DIRECTIONS | Needed from the data below: all lines that contain the word "with".

________

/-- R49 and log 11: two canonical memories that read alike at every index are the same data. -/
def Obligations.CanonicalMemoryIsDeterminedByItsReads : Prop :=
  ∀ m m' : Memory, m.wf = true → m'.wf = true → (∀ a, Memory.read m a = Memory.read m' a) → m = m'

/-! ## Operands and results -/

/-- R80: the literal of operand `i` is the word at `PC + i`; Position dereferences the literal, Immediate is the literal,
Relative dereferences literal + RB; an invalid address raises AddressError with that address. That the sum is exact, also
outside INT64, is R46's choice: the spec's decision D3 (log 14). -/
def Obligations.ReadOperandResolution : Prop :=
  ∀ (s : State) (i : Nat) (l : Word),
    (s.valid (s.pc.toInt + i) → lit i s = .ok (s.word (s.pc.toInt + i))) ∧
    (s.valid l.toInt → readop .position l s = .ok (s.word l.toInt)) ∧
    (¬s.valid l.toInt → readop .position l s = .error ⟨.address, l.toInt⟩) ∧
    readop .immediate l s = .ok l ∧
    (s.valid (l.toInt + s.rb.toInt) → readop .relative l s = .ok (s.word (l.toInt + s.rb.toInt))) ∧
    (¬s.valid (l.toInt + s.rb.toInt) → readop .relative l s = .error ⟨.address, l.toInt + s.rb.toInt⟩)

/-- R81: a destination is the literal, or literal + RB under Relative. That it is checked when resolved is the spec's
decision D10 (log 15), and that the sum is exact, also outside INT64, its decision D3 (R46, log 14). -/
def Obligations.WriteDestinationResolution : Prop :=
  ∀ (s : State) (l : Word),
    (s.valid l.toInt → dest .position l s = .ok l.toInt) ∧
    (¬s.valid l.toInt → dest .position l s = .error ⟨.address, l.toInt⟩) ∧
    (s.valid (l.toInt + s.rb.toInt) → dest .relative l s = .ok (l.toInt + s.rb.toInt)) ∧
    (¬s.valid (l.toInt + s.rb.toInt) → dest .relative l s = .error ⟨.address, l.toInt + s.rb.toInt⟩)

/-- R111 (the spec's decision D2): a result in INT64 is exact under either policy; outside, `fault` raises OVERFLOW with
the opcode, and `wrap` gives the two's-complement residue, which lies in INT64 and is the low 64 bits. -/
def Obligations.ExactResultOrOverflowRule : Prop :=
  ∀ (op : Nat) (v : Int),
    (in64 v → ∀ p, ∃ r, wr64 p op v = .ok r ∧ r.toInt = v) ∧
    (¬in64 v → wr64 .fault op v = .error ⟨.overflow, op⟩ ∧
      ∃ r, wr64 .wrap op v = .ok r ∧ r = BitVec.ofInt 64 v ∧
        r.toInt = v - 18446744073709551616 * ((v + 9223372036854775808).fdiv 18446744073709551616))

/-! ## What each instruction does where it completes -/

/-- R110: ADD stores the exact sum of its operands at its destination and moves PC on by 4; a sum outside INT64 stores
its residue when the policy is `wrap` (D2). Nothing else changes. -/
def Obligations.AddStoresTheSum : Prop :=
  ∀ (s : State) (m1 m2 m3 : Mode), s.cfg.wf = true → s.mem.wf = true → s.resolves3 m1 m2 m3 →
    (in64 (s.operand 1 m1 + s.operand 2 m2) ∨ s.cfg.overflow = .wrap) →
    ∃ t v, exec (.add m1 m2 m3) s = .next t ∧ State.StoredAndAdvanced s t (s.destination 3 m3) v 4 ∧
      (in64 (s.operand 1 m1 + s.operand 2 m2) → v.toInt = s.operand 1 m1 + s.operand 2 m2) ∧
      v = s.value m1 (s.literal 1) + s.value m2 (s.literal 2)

________

RESULT FOR THIS TASK |
Relative dereferences literal + RB; an invalid address raises AddressError with that address. That the sum is exact, also
/-- R111 (the spec's decision D2): a result in INT64 is exact under either policy; outside, `fault` raises OVERFLOW with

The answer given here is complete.